AW: Absolutely – welcome to our world.  I think they are just beginning to feel the chill wind that has been howling through our industry, simply because we produce skinny little files called MP3s that flap around in the wind – or the internet – like so many leaves in a park in autumn.  Their weighty great big files don’t move so quickly across slow networks, but as the networking speed revs up and revs up – and will not stop revving up – they are being exposed to a similar set of challenges that we have been dealing with for 10 years.

So we are fairly battle hardened, and we still battle and there are still battles to be fought and won. But what I think that they could learn to do, and they could learn to do it with us and partner with us to do this, is to keep kicking the shins of government.  Because actually the solution to all the terrain that exists between consumers, fans, the technology industry and content providers – the answer lies with government, it doesn’t lie with anyone else.  No one’s done anything wrong – the technology industry hasn’t done anything wrong, we haven’t done anything wrong.

You’ve just got to read this morning’s press, that somebody made a wee little mistake by putting up the U2 album. In any other time in any other business they’d be saying ‘forward planning, jolly good, well done that man’ – but they got the U2 digital album ready for sale on iTunes three weeks before release.  Someone pressed the wrong button, it went out.  This morning 100,000 people have downloaded it from a bit-torrent.

People say, ‘let’s find a consensual place to live with the ISPs’, and I have been centrally involved in that message and that debate.  I’m going off it right now – partly because the ISPs themselves have not seen that they’re driving their own business values to zero and that the answer to a vibrant, rich, diversified ISP industry is with content providers.
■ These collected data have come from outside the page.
-- ==== Sys2Proof/Machine/LaneCross.lean ====
section
/-! DEFINITION. Lane predicates, index registers, specials and cross-lane instructions (08 R183 to R189), MATCH and ISECT
(10 R222, R223), RAND, TOPK, SAMPLE and ACCEPT (11 R241 to R244; 03 R79). -/

namespace Sys2Proof.Machine

/-! Predicates (R183). -/

/-- A mask from the lanes where a condition holds. -/
def maskWhere (p : Nat → Bool) : Mask := BitVec.ofNat 64 ((List.range 64).map (fun l => if p l then 2 ^ l else 0)).sum

/-- PLOP (R183). -/
def execPlop (f : LaneFields) (s : State) : Result :=
  laneIssue s (.plain (.plop f)) f fun w c e =>
    let p := fun (x : BitVec 8) (l : Nat) => flag (c.pred x.toNat) l
    passOn s w (c.setPred f.dest.toNat e (maskWhere fun l => tableBit f.lut (p f.srca l) (p f.srcb l) (p f.srcc l))) f

/-! Index registers (R44, R184). -/

/-- How far a fused consumer's windows are moved (R249): BASE keeps its 8 bits, so that XGET gives the consumer's word back. -/
def State.xBias (s : State) (w : Workgroup) (c : Crew) : Nat :=
  match (s.gridOf w).fused, c.sideOf .lane with
  | some _, .consumer => (s.gridOf w).copy.regs c.role.toNat
  | _, _ => 0

/-- An x word. -/
def xWord (base len idx : Nat) : Word := BitVec.ofNat 32 (base + len * 2 ^ 8 + idx * 2 ^ 17)

/-- Writing x register n in every lane of E. -/
def Crew.writeX (c : Crew) (e : Mask) (n : Nat) (val : Nat → Word) : Crew :=
  (lanesOf e).foldl (fun (x : Crew) l => x.setX n l (val l)) c

/-- XSET and XADD: every lane of E is checked before any changes. `word` gives each lane's new word from the operand. -/
def setIndex (s : State) (i : Instr) (f : LaneFields) (imm : Bool) (bad : Workgroup → Crew → Nat → Word → Bool)
    (word : Workgroup → Crew → Nat → Word → Word) : Result :=
  laneIssue s (.plain i) f fun w c e =>
    let a := if imm then Operand.imm f.p2 else operandAt i f 1
    trapsThen s (passOn s w (c.writeX e f.dest.toNat (fun l => word w c l (a.value c l))) f)
      [((lanesOf e).any (fun l => bad w c l (a.value c l)), .range, 0)]

/-- XSET's checks (R184). -/
def State.badWindow (s : State) (w : Workgroup) (c : Crew) (_l : Nat) (x : Word) : Bool :=
  nfld x 26 6 != 0 || decide (256 < xLen x) || decide (s.regsOf w c < xBase x + s.xBias w c + xLen x)

def State.newWindow (s : State) (w : Workgroup) (c : Crew) (_l : Nat) (x : Word) : Word :=
  xWord ((xBase x + s.xBias w c) % 256) (xLen x) (xIdx x)

def execXset (f : LaneFields) (s : State) : Result := setIndex s (.xset f) f false s.badWindow s.newWindow
def execXsetI (f : LaneFields) (s : State) : Result := setIndex s (.xsetI f) f true s.badWindow s.newWindow

/-- The index that XADD makes (R184). -/
def movedIndex (c : Crew) (n l : Nat) (x : Word) : Int := (xIdx (c.x n l) : Int) + x.toInt

def badIndex (n : Nat) (_w : Workgroup) (c : Crew) (l : Nat) (x : Word) : Bool :=
  decide (movedIndex c n l x < 0 ∨ 511 < movedIndex c n l x)

def newIndex (n : Nat) (_w : Workgroup) (c : Crew) (l : Nat) (x : Word) : Word :=
  xWord (xBase (c.x n l)) (xLen (c.x n l)) (movedIndex c n l x).toNat

def execXadd (f : LaneFields) (s : State) : Result :=
  setIndex s (.xadd f) f false (badIndex f.dest.toNat) (newIndex f.dest.toNat)
def execXaddI (f : LaneFields) (s : State) : Result :=
  setIndex s (.xaddI f) f true (badIndex f.dest.toNat) (newIndex f.dest.toNat)

/-- XGET (R184): in a fused consumer BASE is given without the bias that XSETI and the others add (R249), also where the word was never
set (DESIGN CHOICE, log entry 104). -/
def execXget (f : LaneFields) (s : State) : Result :=
  laneMapL s (.xget f) f fun w c l _ _ _ =>
    let x := c.x f.srca.toNat l
    xWord ((xBase x + 256 - s.xBias w c) % 256) (xLen x) (xIdx x)

/-! Specials (R185). -/

/-- GETL (R185): a count of `cycles`, which every lane's write takes as it issues, lands later (R46). -/
def execGetl (f : LaneFields) (s : State) : Result :=
  let i := Instr.getl f
  match f.special with
  | .cycles =>
    laneIssue s { LaneSpec.plain i with groups := (2, 1, 1, 1) } f fun w c e =>
      let v := s.clock w
      let d := f.dest.toNat
      passOn (s.setClock w v) w
        (c.promise [] ((lanesOf e).flatMap (fun l => [(laneKey d l, fld v 0 32), (laneKey (d + 1) l, fld v 32 32)]))) f
  | sp =>
    laneMapL s i f fun w c l _ _ _ =>
      match sp with
      | .tid => BitVec.ofNat 32 (w.tid c l)
      | .lane => BitVec.ofNat 32 l
      | sp => BitVec.ofNat 32 (s.special w c (c.sideOf .lane) sp)

/-! Cross-lane (R186 to R189). -/

/-- The source lane that a route word names in lane l; none: outside the crew (R186). -/
def routeLane (mode width l : Nat) (r : Word) : Option Nat :=
  match mode with
  | 0 => some (r.toNat % width)
  | 1 => some (((l : Int) + r.toInt) % width).toNat
  | 2 => let j := (l : Int) + r.toInt; if 0 ≤ j ∧ j < width then some j.toNat else none
  | _ => some (l ^^^ (r.toNat % width))

/-- A source's value as held in lane j, under lane l's index (R186). -/
def Operand.heldIn (o : Operand) (c : Crew) (l j : Nat) : Word :=
  match o with
  | .reg _ | .indexed .. => c.v (o.regIn c l) j
  | o => o.value c l

/-- ROUTE (R186). -/
def route (s : State) (i : Instr) (f : LaneFields) : Result :=
  laneMapL s i f fun w c l _ r fill =>
    match routeLane f.subop.toNat (s.width w) l r with
    | some j => (operandAt i f 1).heldIn c l j
    | none => fill

def execRoute (f : LaneFields) (s : State) : Result := route s (.route f) f
def execRouteI (f : LaneFields) (s : State) : Result := route s (.routeI f) f

/-- VOTE over the lanes of E where pa is true (R187). -/
def voteWord (mode width : Nat) (e p : Mask) : Word :=
  let t := e &&& p
  match mode with
  | 0 => fld t 0 32
  | 1 => fld t 32 32
  | 2 => BitVec.ofNat 32 (popNat t)
  | 3 => BitVec.ofNat 32 ((lanesOf t).head?.getD width)
  | 4 => BitVec.ofNat 32 ((lanesOf t).getLast?.getD width)
  | _ => boolWord (t != 0) ||| (boolWord (e &&& ~~~p != 0) <<< 1)

/-- VOTE (R187). -/
def execVote (f : LaneFields) (s : State) : Result :=
  laneIssue s (.plain (.vote f)) f fun w c e =>
    passOn s w (c.result f.dest.toNat (voteWord f.subop.toNat (s.width w) e (c.pred f.srca.toNat))) f

/-- The lesser or greater of two values by TYPE (R174, R178). -/
def pick (type : Nat) (greater : Bool) (a b : Word) : Word :=
  if type = 2 then fpick greater a b
  else
    let signed := type == 1
    if (if greater then decide (intVal signed a < intVal signed b) else decide (intVal signed b < intVal signed a)) then b else a

/-- The combination of the values of a nonempty list of lanes (R188): SUBOP 0 to 5. -/
def combine (op type : Nat) (x : Word) (xs : List Word) : Word :=
  match op with
  | 0 => if type = 2 then fsum ((x :: xs).map ofF32) else (x :: xs).foldl (· + ·) 0
  | 1 => let r := xs.foldl (pick type false) x; if type = 2 && isNanWord r then toF32 .nan else r
  | 2 => let r := xs.foldl (pick type true) x; if type = 2 && isNanWord r then toF32 .nan else r
  | 3 => xs.foldl (· &&& ·) x
  | 4 => xs.foldl (· ||| ·) x
  | _ => xs.foldl (· ^^^ ·) x

/-- The identity of an operation (R188, R189). -/
def identity (op type : Nat) : Word :=
  match op with
  | 1 => if type = 2 then toF32 .nan else if type = 1 then 0x7FFFFFFF else 0xFFFFFFFF
  | 2 => if type = 2 then toF32 .nan else if type = 1 then 0x80000000 else 0
  | 3 => 0xFFFFFFFF
  | _ => 0

/-- The combination over a list of lanes. -/
def combineAll (op type : Nat) (xs : List Word) : Word :=
  match xs with
  | [] => identity op type
  | x :: xs => combine op type x xs

/-- Lanes tie at a value: equal integers; FP32 patterns equal, all NaNs alike (R188). -/
def sameValue (type : Nat) (a b : Word) : Bool := a == b || (type == 2 && isNanWord a && isNanWord b)

/-- REDUX (R188). -/
def execRedux (f : LaneFields) (s : State) : Result :=
  laneIssue s (.plain (.redux f)) f fun w c e =>
    let a := operandAt (.redux f) f 1
    let ls := lanesOf e
    let op := f.subop.toNat
    let type := f.type.toNat
    let d := f.dest.toNat
    if op < 6 then passOn s w (c.result d (combineAll op type (ls.map (a.value c)))) f
    else
      let best := combineAll (op - 5) type (ls.map (a.value c))
      let lane := (ls.find? (fun l => sameValue type (a.value c l) best)).getD 0
      passOn s w ((c.result d best).result (d + 1) (BitVec.ofNat 32 lane)) f

/-- SCAN (R189). -/
def execScan (f : LaneFields) (s : State) : Result :=
  laneIssue s (.plain (.scan f)) f fun w c e =>
    let a := operandAt (.scan f) f 1
    let d := operandAt (.scan f) f 0
    let op := f.subop.toNat % 8
    let prefix_ := fun (l : Nat) => (lanesOf e).filter (fun j => if f.subop.toNat < 8 then decide (j ≤ l) else decide (j < l))
    passOn s w (c.writeLanes e (fun l => d.regIn c l)
      (fun l => combineAll op f.type.toNat ((prefix_ l).map (a.value c)))) f

/-! MATCH and ISECT (R222, R223). -/

/-- The lanes of a width whose value equals x. -/
def matchMask (width : Nat) (val : Nat → Word) (x : Word) : Mask := maskWhere fun j => decide (j < width) && val j == x

/-- MATCH (R222). -/
def execMatchL (f : LaneFields) (s : State) : Result :=
  let i := Instr.matchL f
  match s.issuer with
  | none => .fault .noIssuer
  | some (w0, _) =>
    let n := if s.width w0 = 64 then 2 else 1
    laneIssue s { LaneSpec.plain i with collective := true, groups := (n, 1, 1, 1) } f fun w c e =>
      let a := operandAt i f 1
      let d := operandAt i f 0
      let m := fun (l : Nat) => matchMask (s.width w) (a.value c) (a.value c l)
      let c1 := c.writeLanes e (fun l => d.regIn c l) (fun l => fld (m l) 0 32)
      passOn s w (if n = 2 then c1.writeLanes e (fun l => d.regIn c l + 1) (fun l => fld (m l) 32 32) else c1) f

/-- The matches of two lists, as pairs of places, found in at most `fuel` comparisons (R223). -/
def intersect (a b : Nat → Word) (width : Nat) : Nat → Nat → Nat → List (Nat × Nat)
  | 0, _, _ => []
  | fuel + 1, i, j =>
    if width ≤ i ∨ width ≤ j then []
    else if a i = b j then (i, j) :: intersect a b width fuel (i + 1) (j + 1)
    else if (a i).toNat < (b j).toNat then intersect a b width fuel (i + 1) j
    else intersect a b width fuel i (j + 1)

/-- Entries of a list that are at most m. -/
def advance (a : Nat → Word) (width m : Nat) : Nat := ((List.range width).filter (fun i => decide ((a i).toNat ≤ m))).length

/-- ISECT (R223). -/
def execIsect (f : LaneFields) (s : State) : Result :=
  let i := Instr.isect f
  laneIssue s { LaneSpec.plain i with collective := true } f fun w c e =>
    let a := (operandAt i f 1).value c
    let b := (operandAt i f 2).value c
    let width := s.width w
    let pos := intersect a b width (2 * width) 0 0
    let m := min (a (width - 1)).toNat (b (width - 1)).toNat
    let val := fun (l : Nat) => match pos[l]? with
      | some p => BitVec.ofNat 32 (p.1 + p.2 * 65536)
      | none => 0xFFFFFFFF#32
    let count := BitVec.ofNat 32 (pos.length + advance a width m * 256 + advance b width m * 65536)
    passOn s w ((c.writeLanes e (fun _ => f.dest.toNat) val).result f.xreg.toNat count) f

/-! Random words and sampling (R241 to R244, R79). -/

/-- RAND (R241). -/
def execRand (f : LaneFields) (s : State) : Result :=
  laneIssue s { LaneSpec.plain (.rand f) with groups := (4, 1, 1, 1) } f fun w c e =>
    let d := f.dest.toNat
    let words := fun (l : Nat) => drawWords c (w.tid c l) 0 f.simm.toNat 0
    let put := fun (x : Crew) (n : Nat) (g : Four → Word) => x.writeLanes e (fun _ => d + n) (fun l => g (words l))
    passOn s w (put (put (put (put c 0 (·.w0)) 1 (·.w1)) 2 (·.w2)) 3 (·.w3)) f

/-- TOPK's place of a value: NaN below -inf (R242). -/
def rankKey (w : Word) : Int := if isNanWord w then -(2 ^ 33) else fkey w

/-- Lanes ranked before lane l: greater values, and equal ones in lower lanes (R242). -/
def rankOf (a : Nat → Word) (width l : Nat) : Nat :=
  ((List.range width).filter (fun j =>
    decide (rankKey (a l) < rankKey (a j)) || (rankKey (a l) == rankKey (a j) && decide (j < l)))).length

/-- TOPK (R242). -/
def execTopk (f : LaneFields) (s : State) : Result :=
  let i := Instr.topk f
  laneIssue s { LaneSpec.plain i with collective := true, groups := (2, 1, 1, 1) } f fun w c e =>
    let a := (operandAt i f 1).value c
    let width := s.width w
    let d := f.dest.toNat
    let at_ := fun (r : Nat) => if r < f.simm.toNat then (List.range width).find? (fun l => rankOf a width l == r) else none
    let val := fun (r : Nat) => match at_ r with
      | some l => if isNanWord (a l) then toF32 .nan else a l
      | none => 0xFF800000#32
    let lane := fun (r : Nat) => match at_ r with | some l => BitVec.ofNat 32 l | none => 0xFFFFFFFF#32
    passOn s w ((c.writeLanes e (fun _ => d) val).writeLanes e (fun _ => d + 1) lane) f

/-- The order of logits by value: -0 and +0 equal, a NaN as -inf (R79). -/
def logitKey (w : Word) : Int :=
  if isNanWord w then -(2 ^ 31) else if nfld w 0 31 = 0 then 0 else fkey w

/-- Weight of a logit at a positive temperature, given the largest (R79 step 3): 1 at an infinite temperature wherever d_i is finite,
and NaN there where d_i overflows to an infinity (DEDUCED, log entry 15). -/
def weight (x top temp : Word) : Num :=
  if isNanWord x || x == 0xFF800000#32 then .fin Dy.zero
  else
    let d := fsum [ofF32 x, (ofF32 top).flip]
    let e := toF32 ((ofF32 d).mul (ofF32 0x3FB8AA3B#32))
    if temp == 0x7F800000#32 && nfld d 23 8 != 255 then ofF32 0x3F800000#32
    else ofF32 (fexp2 (divF32 (ofF32 e) (ofF32 temp)))

/-- The first place whose running sum is above t, among positive weights (R79 step 6). -/
def firstAbove (t : Dy) : Dy → Nat → List Dy → Option Nat
  | _, _, [] => none
  | p, j, w :: ws =>
    let p := Dy.sum [p, w]
    if !w.isZero && t.lt p then some j else firstAbove t p (j + 1) ws

/-- The last place with a positive weight. -/
def lastWeight (ws : List Dy) : Nat :=
  (((List.range ws.length).zip ws).filter (fun p => !p.2.isZero)).getLast?.map (·.1) |>.getD 0

/-- SAMPLE's index and DEGEN flag (R79). A NaN weight makes S and t NaN, so that no running sum is above t (DEDUCED, log entry
15). -/
def sampleIndex (xs : List Word) (temp u : Word) : Nat × Bool :=
  let top := xs.foldl (fun m x => if logitKey m < logitKey x then x else m) 0xFF800000#32
  let first := (xs.findIdx? (fun x => logitKey x == logitKey top)).getD 0
  if top == 0xFF800000#32 then (0, true)
  else if top == 0x7F800000#32 then (first, true)
  else if nfld temp 0 31 = 0 then (first, false)
  else if isNanWord temp || flag temp 31 then (first, true)
  else
    let nums := xs.map (fun x => weight x top temp)
    let ws := nums.map Num.dy
    if nums.any (fun w => w == .nan) then (lastWeight ws, false)
    else
    let total := Dy.sum ws
    let t := (ofF32 (toF32 (.fin (total.mul ⟨false, nfld u 8 24, -24⟩)))).dy
    ((firstAbove t Dy.zero 0 ws).getD (lastWeight ws), false)

/-- SAMPLE (R243). -/
def execSample (f : LaneFields) (s : State) : Result :=
  let i := Instr.sample f
  let n := f.simm.toNat
  laneIssue s { LaneSpec.plain i with collective := true, groups := (1, max n 1, 1, 1) } f fun w c _ =>
    let logits := ((List.range n).map (fun j => (List.range 32).map (fun l => c.v (f.srca.toNat + j) l))).flatten
    let r := sampleIndex logits ((operandAt i f 2).value c 0) ((operandAt i f 3).value c 0)
    trapsThen s (passOn s w (c.result f.dest.toNat (BitVec.ofNat 32 (r.1 + if r.2 then 2 ^ 31 else 0))) f)
      [(s.width w != 32 || n == 0, .range, 0)]

/-- ACCEPT (R244): the width where no lane differs, as R244 defines it, though R244 adds that the result is then at most the draft count and
R284 counts 4 for four drafts that all stand (DESIGN CHOICE, log entry 113). -/
def execAccept (f : LaneFields) (s : State) : Result :=
  let i := Instr.accept f
  laneIssue s { LaneSpec.plain i with collective := true } f fun w c _ =>
    let a := (operandAt i f 1).value c
    let b := (operandAt i f 2).value c
    let width := s.width w
    passOn s w (c.result f.dest.toNat (BitVec.ofNat 32 (((List.range width).find? (fun l => a l != b l)).getD width))) f

end Sys2Proof.Machine
end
But there’s so desperately keen not to say that anywhere outside of the pub after midnight, I would think.  The truth that dare not speak its name.  The ISPs have been difficult.
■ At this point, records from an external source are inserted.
/-- Entry j of the copy log, at o; `w0` is the workgroup as it was saved, `w` as it has been loaded so far. -/
def Saved.logEntry (x : Saved) (w0 w : Workgroup) (o j : Nat) (old : Option LogUnit) : LogRead :=
  let place := x.nat (o + 3) 1
  let same := match old with | some u => u.1.place == place | none => false
  let key := match same, old with
    | true, some u => u.1.key
    | _, _ => (w.records.map (·.1)).getD place 0
  let c := w.crews.get key
  let added := { scalarAccess c (.copyIn none) .weak .dev [] with id := c.nextId + 16 + j }
  let base := { (match same, old with | true, some u => u.1.access | _, _ => added) with replay := true }
  if x.nat o 1 = 2 ∨ x.nat o 1 = 3 then
    let imaged := x.nat o 1 == 3 && match old with | some u => (w0.transferBytes u.1).length == 4416 | none => false
    { key := key, size := if imaged then 4416 else 320, batch := none, access := x.tileEntry o w base imaged }
  else
    { key := key, size := 32
      batch := x.batchOf o c base
      access := x.copyEntry o w c { base with stream := .lane } (if same then old.bind (·.2) else none) (64 + j) }

/-- n entries of the copy log, from entry j at o on. -/
def Saved.logEntries (x : Saved) (w0 w : Workgroup) : Nat → Nat → Nat → List LogUnit → List LogRead
  | 0, _, _, _ => []
  | n + 1, o, j, olds =>
    let r := x.logEntry w0 w o j olds.head?
    r :: x.logEntries w0 w n (o + r.size) (j + 1) olds.tail

/-- The lanes of one CPY together again: entries that follow one another, of one access, and agree in all but their lanes. An access
that has been parted so gets another number. -/
def mergeLog (fresh : Nat) : List LogRead → List LogRead → List LogRead
  | out, [] => out.reverse
  | out, r :: rs =>
    match out with
    | p :: ps =>
      if p.key == r.key && p.access.id == r.access.id && p.access.kind == r.access.kind && p.access.cls == r.access.cls
          && p.access.batch == r.access.batch && r.access.kind.isCopy then
        mergeLog fresh ({ p with access := { p.access with parts := p.access.parts ++ r.access.parts } } :: ps) rs
      else if (p :: ps).any (fun q => q.key == r.key && q.access.id == r.access.id) then
        mergeLog (fresh + 1) ({ r with access := { r.access with id := fresh } } :: p :: ps) rs
      else mergeLog fresh (r :: p :: ps) rs
    | [] => mergeLog fresh [r] rs

/-- An access of a saved crew that has returned stands again behind those of its path that are older and have not, so that its
path's counter still counts it (R50); where none is left, it is gone. -/
def insertDone (l : List Access) (d : Access) : List Access :=
  let older := fun (a : Access) => a.kind.path == d.kind.path && decide (a.id < d.id) && !a.done
  let newer := l.reverse.takeWhile (fun a => !older a)
  if newer.length = l.length then l else l.take (l.length - newer.length) ++ d :: newer.reverse

/-- The crew of a key with the transfers that the log gives it; `oldest` is the unlanded batch that its record names. -/
def Crew.withLog (c : Crew) (rs : List LogRead) (oldest : List (BitVec 8)) : Crew :=
  let numbers := (oldest ++ rs.filterMap (·.batch)).eraseDups
  let flying := (c.flying.filter (·.done)).foldl insertDone
    (rs.map (·.access) ++ c.flying.filter (fun a => !a.kind.squashes && !a.done))
  let batches : List Batch := numbers.map (fun q => { serial := c.serialOf q, number := q, bar := match c.batches.find? (fun b => b.number == q) with
    | some b => b.bar
    | none => none })
  { c with
    flying := flying
    batches := batches
    nextId := (flying.map (·.id) ++ batches.map (·.serial)).foldl (fun m n => max m (n + 1)) (c.nextId + 16) }

/-- The wait counters of a record at o beyond the accesses in flight. -/
def Crew.withCounts (c : Crew) (x : Saved) (o : Nat) : Crew :=
  { c with bias := [Path.ld, .st, .cp, .tl, .ft].foldl (fun (m : SMap Int) p =>
      m.put (pathCode p) ((x.nat (o + 0x20 + pathCode p) 1 : Int) - c.onPath p)) [] }

/-- The workgroup with its copy log at o and its crews' records from q on. -/
def Workgroup.loadLog (w0 w : Workgroup) (x : Saved) (o q : Nat) : Workgroup :=
  let fresh := (w.crews.values.map (·.nextId)).foldl max 0 + 0x20000
  let rs := mergeLog fresh [] (x.logEntries w0 w (x.nat o 4) (o + 4) 0 w0.logUnits)
  { w with crews := w.crews.map (fun e =>
      let at_ := q + 1024 * w.placeOf e.1
      let word := x.nat (at_ + 0x28) 4
      let oldest := if e.1 < 64 then (if word.testBit 16 then [BitVec.ofNat 8 (word / 256)] else []) else e.2.batches.map (·.number)
      let c := (e.2.withLog (rs.filter (fun r => r.key == e.1)) oldest).savedOrder
      (e.1, if e.1 < 64 then c.withCounts x at_ else c)) }

/-! The other sections. -/

/-- Changing the crew of a record. -/
def Workgroup.onRecord (w : Workgroup) (i : Nat) (f : Crew → Crew) : Workgroup :=
  match w.records[i]? with
  | some r => w.putCrew r.1 (f r.2)
  | none => w

/-- n MMA records from o on; `olds` are the MMAs that were saved, each with the place of its crew's record. One whose handle was
unbound after its issue stays so (R203), and one that has raised ACCNONE waits for its halted crew (R334). -/
def loadMmas (x : Saved) (olds : List (Nat × MmaImage)) : Nat → Nat → Workgroup → Workgroup
  | 0, _, w => w
  | n + 1, o, w =>
    let t := fun (i : Nat) => x.cells (o + 64 + 4096 * i) 4096
    let w := match decodeLane (x.word o) (x.word (o + 4)) (x.word (o + 8)) with
      | .ok (.mma f) =>
        let m : MmaImage := { f := f, pc := BitVec.ofNat 52 (x.nat (o + 16) 8), a0 := t 0, s0 := t 1, a1 := t 2, s1 := t 3, b := t 4,
                              sb := t 5, replay := true }
        let was := fun (p : MmaImage → Bool) => olds.any (fun e => e.1 == x.nat (o + 24) 1 && p e.2)
        w.onRecord (x.nat (o + 24) 1) (fun c =>
          let waits := was MmaImage.trapped && decide (c.status = .halted)
          { c with mma := some { m with unbound := was MmaImage.unbound, trapped := waits, replay := !waits } })
      | _ => w
    loadMmas x olds n (o + 24640) w

/-- The tag set at o. -/
def Saved.tagSet (x : Saved) (o : Nat) : TagSet where
  ways := cellsOf (List.range 8) (fun way =>
    let v := BitVec.ofNat 64 (x.nat (o + 8 * way) 8)
    (bit (flag v 63) ++ fld v 0 44 : BitVec 45))
  tree := BitVec.ofNat 7 (x.nat (o + 64) 1)

/-- The accumulators of the handles of a list, by their entries from o on and their buffers from q on. -/
def Saved.loadAccs (x : Saved) (o : Nat) : Nat → List Nat → SMap Accum
  | _, [] => []
  | q, h :: hs =>
    let v := x.nat (o + 16 * h) 1
    if v.testBit 0 then (h, ⟨v.testBit 1, cellsOf (List.range 4096) (fun i => x.word (q + 4 * i))⟩) :: x.loadAccs o (q + 16384) hs
    else x.loadAccs o q hs

/-- The codebooks of a list of numbers, from o on. -/
def Saved.loadBooks (x : Saved) : Nat → List Nat → SMap Codebook
  | _, [] => []
  | o, b :: bs =>
    let head := x.nat o 8
    if head.testBit 63 then
      let code := BitVec.ofNat 2 head
      (b, ⟨code, x.cells (o + 8) (256 * entryBytes code)⟩) :: x.loadBooks (o + 8 + 256 * entryBytes code) bs
    else x.loadBooks (o + 8) bs

/-- The workgroup that an area describes, from the workgroup as it was saved. -/
def Workgroup.load (w : Workgroup) (g : Grid) (x : Saved) : Workgroup :=
  let off := fun (i : Nat) => x.nat (0x40 + 8 * i) 4
  let head := { w with
    index := x.nat 0x18 8 + 2 ^ 64 * x.nat 0x28 4
    idem := (x.nat 0x0D 1).testBit 2
    bars := (List.range 16).foldl (fun (m : SMap Barrier) o => m.put o (Barrier.unpack (BitVec.ofNat 96 (x.nat (off 4 + 12 * o) 12)))) [] }
  if w.parked then head
  else
    let crews := loadCrews x g (off 0) (off 1) (off 8) w.records head
    let w1 := { crews with
      crews := SMap.mapVals crews.crews (fun c => { c with mma := none })
      tiles := (List.range g.tileCount).foldl (fun (m : SMap Tile) t => m.put t (x.cells (off 2 + 4096 * t) 4096)) []
      accs := x.loadAccs (off 3) (off 3 + 512) (List.range 32)
      scratch := x.cells (off 5) g.spBytes
      tags := (List.range g.tagSets).foldl (fun (m : SMap TagSet) n => m.put n (x.tagSet (off 5 + g.spBytes + 72 * n))) []
      books := x.loadBooks (off 6) (List.range Config.codebooks)
      jcur := [0, 1, 2, 3].map (fun r => (r, BitVec.ofNat 64 (x.nat (off 7 + 8 * r) 8))) }
    loadMmas x w.mmas (x.nat (off 10) 4) (off 10 + 4) (w.loadLog w1 x (off 9) (off 0))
I’ve been working with the government, or attempting to work with them, for 10 years. I take all my new jobs in the spirit of challenge, of adventure, of learning, and this one has been particularly challenging and adventurous and about learning and very fulfilling.  But 10 years in, if you don’t recognise that you have failed to move one iota of change through government you’ve got to put it down to them not you. I’m not an unsuccessful person.

SO: The creative industries have had very little movement their way, it’s not translated into anything positive except for the film industry.

AW: That’s right, and a lot of waffle.  I noticed Gordon Brown, his little speech tick trotting out the finance out first as an example of great British industry has been replaced by us, we are now number one in his speech tick.  He has so far not put together a single policy – endless consultations, endless green papers.  I can point with almost forensic precision about what government should do about SME enablement, what government should do about access to finance and access to markets, both here and internationally.  I’m not actually wrong, and I know you may say I’m probably telling them the wrong way, well I probably have.  But I’m an entrepreneur – I’m not a lobbyist and I’m not lawyer.  And if they need lobbyists and lawyers to speak to them in lobby speak, you’ll get the sort of results that you currently see government performance pointing to, which is very mediocre.

SO: So it’s an un-resolvable saga for the music industry to conquer.

AW: We accept that we didn’t particularly speak with a unified, coherent voice.  There’s no particularly compunction to do that, but government used that as a reason for inertia at their end.  So we’ve created UK Music – with Fergal Sharkey as the Chief Executive –  which combines all elements of the music industry into one. Get out of that.